How do we assess our work as nature educators? Are there tools that can help us do this meaningfully? And perhaps the most unsettling question of all, how do we even know if our interventions are working?

Assessments are important! That is what we and almost every nature educator we interacted with believe. At Nature Classrooms, conversations about assessments were always somewhere in the background. Sometimes emerging during formal meetings, sometimes post workshops, and sometimes during casual reflections on the work we were doing.


The questions kept repeating themselves. How do we assess our work as nature educators?Are there tools that can help us do this meaningfully? And perhaps the most unsettling question of all, how do we even know if our interventions are working?


Nature Education Assessment Framework (NEAF)
Nature Education Assessment Framework (NEAF)

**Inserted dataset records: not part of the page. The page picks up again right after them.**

theorem witness_DecodeOfEncode : (Instr.setfreq (-2147483648)).wellFormed = true ∧
    (Instr.awrite 0xFF 127 (-32768)).wellFormed = true := by decide
theorem witness_EncodeOfDecode : decode 0x02ABCD0204 = .instr (.setmode 2 4) := by decide
theorem witness_IgnoredBitsDoNotMatter : decode 0x02ABCD0204 = .instr (.setmode 2 4) ∧
    (0x02ABCD0204 : Word) &&& usedBits (.setmode 2 4) = 0x0200000204 &&& usedBits (.setmode 2 4) := by decide
theorem witness_AssembledCommandsFit : assembleLine "AWRITE -128, 32767, 255".toList = .instr (.awrite 0xFF (-128) 32767) := by
  decide
theorem witness_HardwareReset_idle : { running with resetIn := true }.resetIn = true ∧
    { running with resetIn := true }.busy = false := by decide
theorem witness_HardwareReset_busy : { stalledAt 0x0640030800 0 with resetIn := true }.resetIn = true ∧
    { stalledAt 0x0640030800 0 with resetIn := true }.busy = true := by decide
theorem witness_StepRunsDecodedCommand : (running.present 0x0400000000).ready ∧
    (running.present 0x0400000000).host = [0x0400000000] ∧ decode 0x0400000000 = .instr .reset := by
  exact ⟨⟨rfl, rfl⟩, rfl, by decide⟩
theorem witness_IllegalOpcodeResponds : (running.present 0x0800000000).ready ∧
    (running.present 0x0800000000).host = [0x0800000000] ∧ decode 0x0800000000 = .illegal 0x08 ∧
    decode 0xFF00000000 = .illegal 0xFF ∧ decode 0x00FFFFFFFF = .illegal 0x00 := by
  exact ⟨⟨rfl, rfl⟩, rfl, by decide⟩
theorem witness_IdleUnitDoesNothing : running.ready ∧ running.host = [] := ⟨⟨rfl, rfl⟩, rfl⟩
theorem witness_BusyUnitHoldsItsCommand : (stalledAt 0x0640030800 2).busy = true ∧
    tick (stalledAt 0x0640030800 2) = .next (stalledAt 0x0640030800 2) := ⟨rfl, rfl⟩
theorem witness_PresentedEventIsHandedOver :
    { stalledAt 0x0500000000 6 with tReady := some 1 }.resetIn = false ∧
    { stalledAt 0x0500000000 6 with tReady := some 1 }.presented = some .endTx ∧
    { stalledAt 0x0500000000 6 with tReady := some 1 }.accepts 1 := ⟨rfl, rfl, Nat.le_refl 1⟩
/-- A unit at the first delay of `SETFREQ 50`: its four events of the sleep write are done (R76). -/
def atDelay : State :=
  { running with busy := true, cmdQ := 0x0300320000, seqStep := 4, entryStage := .running, stage := .sleeping }
theorem witness_DelaysAreNotHandedOver : atDelay.resetIn = false ∧ atDelay.busy = true ∧
    (∃ rest, atDelay.remaining = plain (.wait 500) :: rest) ∧ atDelay.timer = none := ⟨rfl, rfl, ⟨_, rfl⟩, rfl⟩
/-- The clause under the invariant: a unit that holds it and presents an event, outside the clearing words. -/
theorem witness_PresentedEventIsHandedOver_other : { stalledAt 0x0640030800 2 with tReady := some 1 }.presented = some (.write 0x00) ∧
    UnitInv { stalledAt 0x0640030800 2 with tReady := some 1 } ∧
    clearsChannels (decode 0x0640030800) = false := by
  refine ⟨rfl, (⟨2, by decide, rfl, rfl, by decide, rfl, rfl, ?_, rfl⟩ :
    ∃ k, BusyInv { stalledAt 0x0640030800 2 with tReady := some 1 } k), by decide⟩
  intro us h
  have h' : (none : Option Nat) = some us := h
  simp at h'
/-- The same in `CLEAR`, at the last event of channel 0: `step` 6 of a channel below 15. -/
theorem witness_PresentedEventIsHandedOver_clear : { stalledAt 0x0500000000 6 with tReady := some 1 }.seqStep = 6 ∧
    { stalledAt 0x0500000000 6 with tReady := some 1 }.chan = 0 ∧
    UnitInv { stalledAt 0x0500000000 6 with tReady := some 1 } ∧ clearsChannels (decode 0x0500000000) = true := by
  refine ⟨rfl, rfl, (⟨6, by decide, rfl, rfl, by decide, rfl, rfl, ?_, rfl⟩ :
    ∃ k, BusyInv { stalledAt 0x0500000000 6 with tReady := some 1 } k), by decide⟩
  intro us h
  have h' : (none : Option Nat) = some us := h
  simp at h'
set_option maxRecDepth 4000 in
/-- The last event of the last channel: `step` 6 of channel 15. -/
theorem witness_PresentedEventIsHandedOver_last : { stalledAt 0x0500000000 111 with tReady := some 1 }.seqStep = 6 ∧
    { stalledAt 0x0500000000 111 with tReady := some 1 }.chan = 15 ∧
    { stalledAt 0x0500000000 111 with tReady := some 1 }.presented = some .endTx := ⟨rfl, rfl, rfl⟩
theorem witness_BeginCompletes : (accepting 21).accepts 21 := Nat.le_refl 21
theorem witness_SetmodeWritesModeRegister : ((1 : Byte) = 1 ∨ (1 : Byte) = 2) ∧ ((2 : Byte) = 1 ∨ (2 : Byte) = 2) ∧
    (accepting 4).accepts 4 := ⟨.inl rfl, .inr rfl, Nat.le_refl 4⟩
theorem witness_InvalidSelectorFails : (0 : Byte) ≠ 1 ∧ (0 : Byte) ≠ 2 ∧ (3 : Byte) ≠ 1 ∧ (3 : Byte) ≠ 2 := by decide
theorem witness_InvalidSelectorFails_response : ∃ t, exec (.setmode 3 0xAA) running = .next t ∧
    t.responses = running.responses ++ [{ status := .fail, data := 0 }] := ⟨_, rfl, rfl⟩
theorem witness_SetfreqProgramsPrescale : (0 : Int) < 1 ∧ (accepting 12).accepts 12 := ⟨by decide, Nat.le_refl 12⟩
theorem witness_NonPositiveFrequencyBlanks : (0 : Int) ≤ 0 ∧ (-2147483648 : Int) ≤ 0 ∧ (accepting 112).accepts 112 :=
  ⟨by decide, by decide, Nat.le_refl 112⟩
theorem witness_BlankingClearsAllChannels : (0 : Int) ≤ 0 ∧ (accepting 112).accepts 112 := ⟨by decide, Nat.le_refl 112⟩
theorem witness_ClearWritesAllChannels : (accepting 112).accepts 112 := Nat.le_refl 112
theorem witness_EdgeCaseFields : fields 1 = (0, 1) ∧ fields 4094 = (0, 4094) := by decide
theorem witness_ResetBroadcasts : (accepting 4).accepts 4 := Nat.le_refl 4
theorem witness_AwriteWritesChannel : (accepting 7).accepts 7 := Nat.le_refl 7
theorem witness_ReadReturnsTheBusByte : { accepting 6 with answers := [0x7A] }.answers = 0x7A :: [] ∧
    { accepting 6 with answers := [0x7A] }.accepts 6 := ⟨rfl, Nat.le_refl 6⟩
theorem witness_ReadWithoutAnswerCompletes : (accepting 6).answers = [] ∧ (accepting 6).accepts 6 := ⟨rfl, Nat.le_refl 6⟩
theorem witness_ChannelSaturates : (15 : Int) < 16 ∧ (-1 : Int) < 0 ∧ (0 : Int) ≤ 15 ∧ (15 : Int) ≤ 15 := by decide
theorem witness_ValueSaturates : (4095 : Int) ≤ 4095 ∧ (0 : Int) ≤ 0 ∧ (0 : Int) ≤ 4095 := by decide
theorem witness_FrequencyClasses : freqClass 100007937 = .high ∧ freqClass 100007936 = .inRange ∧
    freqClass 1572864 = .inRange ∧ freqClass 1572863 = .low ∧ freqClass 1 = .low ∧ freqClass 0 = .blank := by decide
theorem witness_InvalidSelectorFails_next : { running with answers := [0x7A] }.acceptsAll ∧
    ∃ t, exec (.setmode 3 0xAA) { running with answers := [0x7A] } = .next t ∧
      { running with answers := [0x7A] }.nextAnswer = t.nextAnswer := ⟨rfl, _, rfl, rfl⟩
theorem witness_FieldPacking : (4096 : Nat) ≤ 4096 ∧ (0 : Nat) ≤ 4096 ∧ packFields 4096 0 = [0x00, 0x10, 0x00, 0x00] := by
  decide
theorem witness_PayloadShapes : (1 : Nat) ≤ 1 ∧ (1 : Nat) ≤ 4094 ∧ (1 : Nat) ≤ 4094 ∧ (4094 : Nat) ≤ 4094 := by decide
theorem witness_PrescaleRoundsExactQuotient : (0 : Int) < 1 ∧ (1 : Int) ≤ 2147483647 := by decide
theorem witness_PrescaleRange : (0 : Int) < 1 ∧ (1 : Int) ≤ 1 ∧ prescale (clampFreq 1) = 254 ∧
    prescale (clampFreq 2147483647) = 4 := by decide
theorem witness_EveryPrescaleReached : freqFits 1 = true ∧ prescale (clampFreq 1) = 254 ∧
    prescale (clampFreq 100007936) = 4 := by decide
theorem witness_PayloadInvariants : payload 4095 ≠ payload 0 ∧ payload 1 = [0x00, 0x00, 0x01, 0x00] ∧
    payload 4094 = [0x00, 0x00, 0xFE, 0x0F] := by decide
theorem witness_AwriteImage : (accepting 7).accepts 7 ∧ ∃ t, exec (.awrite 0x41 20 5000) (accepting 7) = .next t :=
  ⟨Nat.le_refl 7, _, rfl⟩
theorem witness_ModeWriteImage : (accepting 4).accepts 4 ∧ (∃ t, exec (.setmode 2 4) (accepting 4) = .next t) ∧
    ∃ t, exec .reset (accepting 4) = .next t := ⟨Nat.le_refl 4, ⟨_, rfl⟩, _, rfl⟩
theorem witness_FrequencyImage : (accepting 21).accepts 21 ∧ (∃ t, exec .begin (accepting 21) = .next t) ∧
    (accepting 12).accepts 12 ∧ ∃ t, exec (.setfreq 1) (accepting 12) = .next t :=
  ⟨Nat.le_refl 21, ⟨_, rfl⟩, Nat.le_refl 12, _, rfl⟩
theorem witness_ClearImage : (accepting 112).accepts 112 ∧ (∃ t, exec .clear (accepting 112) = .next t) ∧
    ∃ t, exec (.setfreq 0) (accepting 112) = .next t := ⟨Nat.le_refl 112, ⟨_, rfl⟩, _, rfl⟩
theorem witness_NoStoreImage : (accepting 6).accepts 6 ∧ (∃ t, exec (.read 0x40 0xFE) (accepting 6) = .next t) ∧
    ∃ t, exec (.setmode 0 0) (accepting 6) = .next t := ⟨Nat.le_refl 6, ⟨_, rfl⟩, _, rfl⟩
theorem witness_OnlyKnownRegistersWritten :
    { addr := 0x40, reg := 0x00, data := [0x30] } ∈ regWrites (eventsOf (planOf (.setmode 1 0x30) .running).ops 0) ∧
    { addr := 0x41, reg := 0x42, data := [0, 0x10, 0, 0] } ∈
      regWrites (eventsOf (planOf (.awrite 0x41 20 5000) .running).ops 0) := by decide
theorem witness_RestingStage : ∃ t, exec .begin State.reset = .next t ∧ t.busy = false := ⟨_, rfl, rfl⟩
theorem witness_OperandsDetermineEvents : State.reset.acceptsAll ∧ running.acceptsAll ∧
    State.reset.nextAnswer = running.nextAnswer ∧ (∃ t, exec .reset State.reset = .next t) ∧
    ∃ t, exec .reset running = .next t := ⟨rfl, rfl, rfl, ⟨_, rfl⟩, _, rfl⟩
theorem witness_AnswersReachOnlyReads : ∀ addr reg : Byte, Instr.clear ≠ .read addr reg := by simp
theorem witness_StalledTransportSticks : ((accepting 6).present 0x0641141388).ready ∧
    ((accepting 6).present 0x0641141388).host = [0x0641141388] ∧ decode 0x0641141388 = .instr (.awrite 0x41 20 5000) ∧
    ((accepting 6).present 0x0641141388).tReady = some 6 ∧
    6 < busCount (eventsOf (planOf (.awrite 0x41 20 5000) .running).ops 0) := by
  exact ⟨⟨rfl, rfl⟩, rfl, by decide, rfl, by decide⟩
theorem witness_StuckUnitDoesNotMove : (stalledAt 0x0640030800 2).resetIn = false ∧ (stalledAt 0x0640030800 2).stuck = true :=
  ⟨rfl, rfl⟩
theorem witness_SmallStepsMakeBigStep : (running.present 0x0500000000).ready ∧
    (running.present 0x0500000000).host = [0x0500000000] := ⟨⟨rfl, rfl⟩, rfl⟩
theorem witness_CommandListRunsToItsEnd : (running.present 0x0500000000).ready ∧ (running.present 0x0500000000).acceptsAll :=
  ⟨⟨rfl, rfl⟩, rfl⟩
/-- Two words, a `BEGIN` and an illegal opcode. -/
def twoWords : State := { State.reset with host := [0x0100000000, 0x0900000000] }
theorem witness_TraceIsConcatenation : twoWords.ready ∧ twoWords.acceptsAll ∧
    decode 0x0100000000 = .instr .begin ∧ decode 0x0900000000 = .illegal 0x09 := ⟨⟨rfl, rfl⟩, rfl, by decide⟩
theorem witness_StageAfterCommandList : twoWords.ready ∧ twoWords.acceptsAll ∧ twoWords.host.length = 2 ∧
    decode 0x0100000000 = .instr .begin := ⟨⟨rfl, rfl⟩, rfl, rfl, by decide⟩
/-- `SETFREQ 50` in Running after its event 3, and after its event 12 (V-STAGE): busy, in smallest steps. -/
theorem witness_StageInsideCommand : (running.present 0x0300320000).ready ∧
    (running.present 0x0300320000).host = [0x0300320000] ∧ (running.present 0x0300320000).acceptsAll ∧
    (∃ t, ticks 5 (running.present 0x0300320000) = .next t ∧ t.busy = true ∧ t.host = [] ∧ t.stage = .sleeping) ∧
    ∃ t, ticks 15 (running.present 0x0300320000) = .next t ∧ t.busy = true ∧ t.host = [] ∧ t.stage = .running :=
  ⟨⟨rfl, rfl⟩, rfl, rfl, ⟨_, rfl, rfl, rfl, rfl⟩, _, rfl, rfl, rfl, rfl⟩
/-- V-STAGE: the rows of the table, event index by event index. -/
theorem test_stageInside :
    stageInside (.instr .begin) 12 .uninitialized = .uninitialized ∧ stageInside (.instr .begin) 13 .uninitialized = .sleeping ∧
    stageInside (.instr .begin) 21 .running = .sleeping ∧ stageInside (.instr .begin) 22 .running = .running ∧
    stageInside (.instr (.setfreq 3276800)) 3 .running = .running ∧
    stageInside (.instr (.setfreq 3276800)) 4 .running = .sleeping ∧
    stageInside (.instr (.setfreq 3276800)) 12 .uninitialized = .sleeping ∧
    stageInside (.instr (.setfreq 3276800)) 13 .uninitialized = .uninitialized ∧
    stageInside (.instr (.setfreq 0)) 4 .running = .running ∧ stageInside (.instr .reset) 3 .running = .running ∧
    stageInside (.instr .reset) 4 .running = .uninitialized := by decide
/-- Both bounds of a signed operand, and one past each. -/
theorem witness_AssemblerKeepsOperands : assembleLine "AWRITE 128, 0".toList = .rejected ∧
    assembleLine "AWRITE -128, -32769".toList = .rejected ∧
    assembleLine "AWRITE 127, -32768, 255".toList = .instr (.awrite 0xFF 127 (-32768)) ∧
    assembleLine "SETMODE 256, 0".toList = .rejected ∧ assembleLine "SETFREQ 32768".toList = .rejected ∧
    assembleLine "SETFREQ -32768".toList = .instr (.setfreq (-2147483648)) := by decide
theorem witness_ChannelBaseTable : (15 : Nat) < 16 ∧ (0 : Int) ≤ 0 ∧ (clampChannel 127 = 15) ∧ chBase 15 = 0x42 := by decide
theorem witness_InvariantKept_idle : UnitInv running := by
  refine (⟨rfl, rfl, rfl, rfl, ?_, rfl⟩ : IdleInv running)
  decide
theorem witness_InvariantKept_busy : UnitInv (stalledAt 0x0640030800 2) := by
  refine (⟨2, by decide, rfl, rfl, by decide, rfl, rfl, ?_, rfl⟩ : ∃ k, BusyInv (stalledAt 0x0640030800 2) k)
  intro us h
  have h' : (none : Option Nat) = some us := h
  simp at h'
theorem witness_PrescaleWritesBracketed : (running.present 0x0300320000).ready ∧
    (running.present 0x0300320000).acceptsAll ∧ Bracketed (running.present 0x0300320000).trace := by
  refine ⟨⟨rfl, rfl⟩, rfl, ?_⟩
  intro pre post a d h
  have := congrArg List.length h
  simp [writeEvents, State.present, running, State.reset] at this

Assessments help us understand whether learners are gaining something meaningful and, importantly, whether our nature education programmes are designed effectively. But anyone who has tried to conduct them knows how demanding they can be. Assessments take time (and mind space). They require documentation, response sheets, and often a fair amount of data analysis. Certainly important, but with a flipside of quickly turning into something overwhelming. Overwhelming not for practitioners alone but also for the learners who attempt them.


While these questions and dilemmas were looming around, surfacing in conversations and sometimes yielding potential ideas for a new project, the Inlaks Small Grants Programme issued a call for proposals. We thought, why not apply and attempt to actually build something around these never ending questions?

That was the beginning of what eventually became the Nature Education Assessment Framework (NEAF).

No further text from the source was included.